→ **What is expected**:
Give back all the data exactly, line by line.

(Saved entries)
▬▬▬▬▬▬

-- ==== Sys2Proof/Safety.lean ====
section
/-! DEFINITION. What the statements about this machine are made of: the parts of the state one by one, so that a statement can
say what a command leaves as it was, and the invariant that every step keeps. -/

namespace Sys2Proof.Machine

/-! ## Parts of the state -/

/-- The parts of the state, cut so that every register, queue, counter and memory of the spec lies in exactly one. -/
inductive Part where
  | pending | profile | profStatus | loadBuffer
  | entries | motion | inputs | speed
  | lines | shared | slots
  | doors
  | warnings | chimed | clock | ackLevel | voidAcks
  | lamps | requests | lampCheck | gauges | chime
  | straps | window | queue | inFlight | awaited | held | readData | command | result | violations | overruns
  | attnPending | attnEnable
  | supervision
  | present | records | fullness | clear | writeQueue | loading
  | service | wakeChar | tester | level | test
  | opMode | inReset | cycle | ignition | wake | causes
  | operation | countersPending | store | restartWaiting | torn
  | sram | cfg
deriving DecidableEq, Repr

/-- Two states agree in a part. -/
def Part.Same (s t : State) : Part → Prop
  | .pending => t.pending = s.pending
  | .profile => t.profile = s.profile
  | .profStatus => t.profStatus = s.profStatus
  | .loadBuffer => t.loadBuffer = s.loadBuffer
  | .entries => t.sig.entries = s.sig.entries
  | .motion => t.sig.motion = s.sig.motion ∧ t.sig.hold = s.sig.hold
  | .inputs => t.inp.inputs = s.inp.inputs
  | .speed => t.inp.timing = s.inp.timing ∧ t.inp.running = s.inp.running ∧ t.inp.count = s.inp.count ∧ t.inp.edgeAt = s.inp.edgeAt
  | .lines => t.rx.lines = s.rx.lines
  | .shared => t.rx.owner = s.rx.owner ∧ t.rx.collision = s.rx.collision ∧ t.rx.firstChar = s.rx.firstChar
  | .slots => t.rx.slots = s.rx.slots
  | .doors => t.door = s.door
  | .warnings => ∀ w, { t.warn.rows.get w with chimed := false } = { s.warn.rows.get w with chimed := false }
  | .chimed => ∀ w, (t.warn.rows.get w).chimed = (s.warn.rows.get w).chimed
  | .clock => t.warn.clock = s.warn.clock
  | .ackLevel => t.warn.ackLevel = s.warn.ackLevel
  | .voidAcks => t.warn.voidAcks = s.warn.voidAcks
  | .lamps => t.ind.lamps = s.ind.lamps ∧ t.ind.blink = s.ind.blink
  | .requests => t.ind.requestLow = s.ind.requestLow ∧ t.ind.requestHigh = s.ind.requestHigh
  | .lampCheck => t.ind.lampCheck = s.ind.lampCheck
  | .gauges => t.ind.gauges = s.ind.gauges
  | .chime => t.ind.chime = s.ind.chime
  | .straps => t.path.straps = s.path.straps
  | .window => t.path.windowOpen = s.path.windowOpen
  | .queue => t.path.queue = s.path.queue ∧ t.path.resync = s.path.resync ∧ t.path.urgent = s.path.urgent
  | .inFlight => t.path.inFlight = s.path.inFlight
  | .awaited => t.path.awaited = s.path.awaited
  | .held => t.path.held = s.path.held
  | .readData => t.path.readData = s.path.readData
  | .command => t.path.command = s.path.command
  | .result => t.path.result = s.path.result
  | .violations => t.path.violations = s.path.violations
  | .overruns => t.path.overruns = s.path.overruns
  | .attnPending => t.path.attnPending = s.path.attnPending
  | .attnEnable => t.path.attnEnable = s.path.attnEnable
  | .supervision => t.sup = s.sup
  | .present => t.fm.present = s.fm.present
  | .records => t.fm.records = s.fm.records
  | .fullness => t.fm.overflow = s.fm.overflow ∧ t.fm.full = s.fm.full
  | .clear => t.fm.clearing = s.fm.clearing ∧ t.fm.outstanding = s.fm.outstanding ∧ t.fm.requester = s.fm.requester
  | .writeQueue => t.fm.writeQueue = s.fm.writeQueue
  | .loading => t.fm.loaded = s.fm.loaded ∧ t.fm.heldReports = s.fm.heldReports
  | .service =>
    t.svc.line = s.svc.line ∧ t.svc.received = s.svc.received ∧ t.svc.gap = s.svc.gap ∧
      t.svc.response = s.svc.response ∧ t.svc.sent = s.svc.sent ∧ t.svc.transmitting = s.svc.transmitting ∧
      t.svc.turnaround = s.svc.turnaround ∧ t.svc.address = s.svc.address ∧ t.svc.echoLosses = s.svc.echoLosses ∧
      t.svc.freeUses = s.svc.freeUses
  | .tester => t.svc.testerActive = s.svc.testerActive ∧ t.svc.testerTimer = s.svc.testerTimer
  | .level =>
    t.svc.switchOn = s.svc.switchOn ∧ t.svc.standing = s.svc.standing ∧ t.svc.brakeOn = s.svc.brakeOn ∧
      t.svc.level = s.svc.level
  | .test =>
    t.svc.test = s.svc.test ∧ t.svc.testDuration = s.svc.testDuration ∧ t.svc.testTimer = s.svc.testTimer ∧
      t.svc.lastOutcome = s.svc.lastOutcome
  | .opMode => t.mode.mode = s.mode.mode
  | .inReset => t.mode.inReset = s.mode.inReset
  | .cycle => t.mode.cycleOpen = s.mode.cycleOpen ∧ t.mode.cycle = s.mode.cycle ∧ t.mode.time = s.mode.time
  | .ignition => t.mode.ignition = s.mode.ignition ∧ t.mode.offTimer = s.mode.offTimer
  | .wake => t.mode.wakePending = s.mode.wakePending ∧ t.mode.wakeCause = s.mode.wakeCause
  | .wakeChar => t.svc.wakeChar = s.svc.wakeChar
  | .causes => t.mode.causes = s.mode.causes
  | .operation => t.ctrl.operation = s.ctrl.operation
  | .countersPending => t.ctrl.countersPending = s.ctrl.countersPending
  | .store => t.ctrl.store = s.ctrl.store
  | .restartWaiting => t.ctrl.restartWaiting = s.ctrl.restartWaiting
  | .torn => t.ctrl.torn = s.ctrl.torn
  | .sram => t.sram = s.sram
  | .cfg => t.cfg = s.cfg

▬▬▬▬▬▬

→ **Answer**:
-- ==== Sys2Proof/Safety.lean ====
section
/-! DEFINITION. What the statements about this machine are made of: the parts of the state one by one, so that a statement can
say what a command leaves as it was, and the invariant that every step keeps. -/

namespace Sys2Proof.Machine

/-! ## Parts of the state -/

/-- The parts of the state, cut so that every register, queue, counter and memory of the spec lies in exactly one. -/
inductive Part where
  | pending | profile | profStatus | loadBuffer
  | entries | motion | inputs | speed
  | lines | shared | slots
  | doors
  | warnings | chimed | clock | ackLevel | voidAcks
  | lamps | requests | lampCheck | gauges | chime
  | straps | window | queue | inFlight | awaited | held | readData | command | result | violations | overruns
  | attnPending | attnEnable
  | supervision
  | present | records | fullness | clear | writeQueue | loading
  | service | wakeChar | tester | level | test
  | opMode | inReset | cycle | ignition | wake | causes
  | operation | countersPending | store | restartWaiting | torn
  | sram | cfg
deriving DecidableEq, Repr

/-- Two states agree in a part. -/
def Part.Same (s t : State) : Part → Prop
  | .pending => t.pending = s.pending
  | .profile => t.profile = s.profile
  | .profStatus => t.profStatus = s.profStatus
  | .loadBuffer => t.loadBuffer = s.loadBuffer
  | .entries => t.sig.entries = s.sig.entries
  | .motion => t.sig.motion = s.sig.motion ∧ t.sig.hold = s.sig.hold
  | .inputs => t.inp.inputs = s.inp.inputs
  | .speed => t.inp.timing = s.inp.timing ∧ t.inp.running = s.inp.running ∧ t.inp.count = s.inp.count ∧ t.inp.edgeAt = s.inp.edgeAt
  | .lines => t.rx.lines = s.rx.lines
  | .shared => t.rx.owner = s.rx.owner ∧ t.rx.collision = s.rx.collision ∧ t.rx.firstChar = s.rx.firstChar
  | .slots => t.rx.slots = s.rx.slots
  | .doors => t.door = s.door
  | .warnings => ∀ w, { t.warn.rows.get w with chimed := false } = { s.warn.rows.get w with chimed := false }
  | .chimed => ∀ w, (t.warn.rows.get w).chimed = (s.warn.rows.get w).chimed
  | .clock => t.warn.clock = s.warn.clock
  | .ackLevel => t.warn.ackLevel = s.warn.ackLevel
  | .voidAcks => t.warn.voidAcks = s.warn.voidAcks
  | .lamps => t.ind.lamps = s.ind.lamps ∧ t.ind.blink = s.ind.blink
  | .requests => t.ind.requestLow = s.ind.requestLow ∧ t.ind.requestHigh = s.ind.requestHigh
  | .lampCheck => t.ind.lampCheck = s.ind.lampCheck
  | .gauges => t.ind.gauges = s.ind.gauges
  | .chime => t.ind.chime = s.ind.chime
  | .straps => t.path.straps = s.path.straps
  | .window => t.path.windowOpen = s.path.windowOpen
  | .queue => t.path.queue = s.path.queue ∧ t.path.resync = s.path.resync ∧ t.path.urgent = s.path.urgent
  | .inFlight => t.path.inFlight = s.path.inFlight
  | .awaited => t.path.awaited = s.path.awaited
  | .held => t.path.held = s.path.held
  | .readData => t.path.readData = s.path.readData
  | .command => t.path.command = s.path.command
  | .result => t.path.result = s.path.result
  | .violations => t.path.violations = s.path.violations
  | .overruns => t.path.overruns = s.path.overruns
  | .attnPending => t.path.attnPending = s.path.attnPending
  | .attnEnable => t.path.attnEnable = s.path.attnEnable
  | .supervision => t.sup = s.sup
  | .present => t.fm.present = s.fm.present
  | .records => t.fm.records = s.fm.records
  | .fullness => t.fm.overflow = s.fm.overflow ∧ t.fm.full = s.fm.full
  | .clear => t.fm.clearing = s.fm.clearing ∧ t.fm.outstanding = s.fm.outstanding ∧ t.fm.requester = s.fm.requester
  | .writeQueue => t.fm.writeQueue = s.fm.writeQueue
  | .loading => t.fm.loaded = s.fm.loaded ∧ t.fm.heldReports = s.fm.heldReports
  | .service =>
    t.svc.line = s.svc.line ∧ t.svc.received = s.svc.received ∧ t.svc.gap = s.svc.gap ∧
      t.svc.response = s.svc.response ∧ t.svc.sent = s.svc.sent ∧ t.svc.transmitting = s.svc.transmitting ∧
      t.svc.turnaround = s.svc.turnaround ∧ t.svc.address = s.svc.address ∧ t.svc.echoLosses = s.svc.echoLosses ∧
      t.svc.freeUses = s.svc.freeUses
  | .tester => t.svc.testerActive = s.svc.testerActive ∧ t.svc.testerTimer = s.svc.testerTimer
  | .level =>
    t.svc.switchOn = s.svc.switchOn ∧ t.svc.standing = s.svc.standing ∧ t.svc.brakeOn = s.svc.brakeOn ∧
      t.svc.level = s.svc.level
  | .test =>
    t.svc.test = s.svc.test ∧ t.svc.testDuration = s.svc.testDuration ∧ t.svc.testTimer = s.svc.testTimer ∧
      t.svc.lastOutcome = s.svc.lastOutcome
  | .opMode => t.mode.mode = s.mode.mode
  | .inReset => t.mode.inReset = s.mode.inReset
  | .cycle => t.mode.cycleOpen = s.mode.cycleOpen ∧ t.mode.cycle = s.mode.cycle ∧ t.mode.time = s.mode.time
  | .ignition => t.mode.ignition = s.mode.ignition ∧ t.mode.offTimer = s.mode.offTimer
  | .wake => t.mode.wakePending = s.mode.wakePending ∧ t.mode.wakeCause = s.mode.wakeCause
  | .wakeChar => t.svc.wakeChar = s.svc.wakeChar
  | .causes => t.mode.causes = s.mode.causes
  | .operation => t.ctrl.operation = s.ctrl.operation
  | .countersPending => t.ctrl.countersPending = s.ctrl.countersPending
  | .store => t.ctrl.store = s.ctrl.store
  | .restartWaiting => t.ctrl.restartWaiting = s.ctrl.restartWaiting
  | .torn => t.ctrl.torn = s.ctrl.torn
  | .sram => t.sram = s.sram
  | .cfg => t.cfg = s.cfg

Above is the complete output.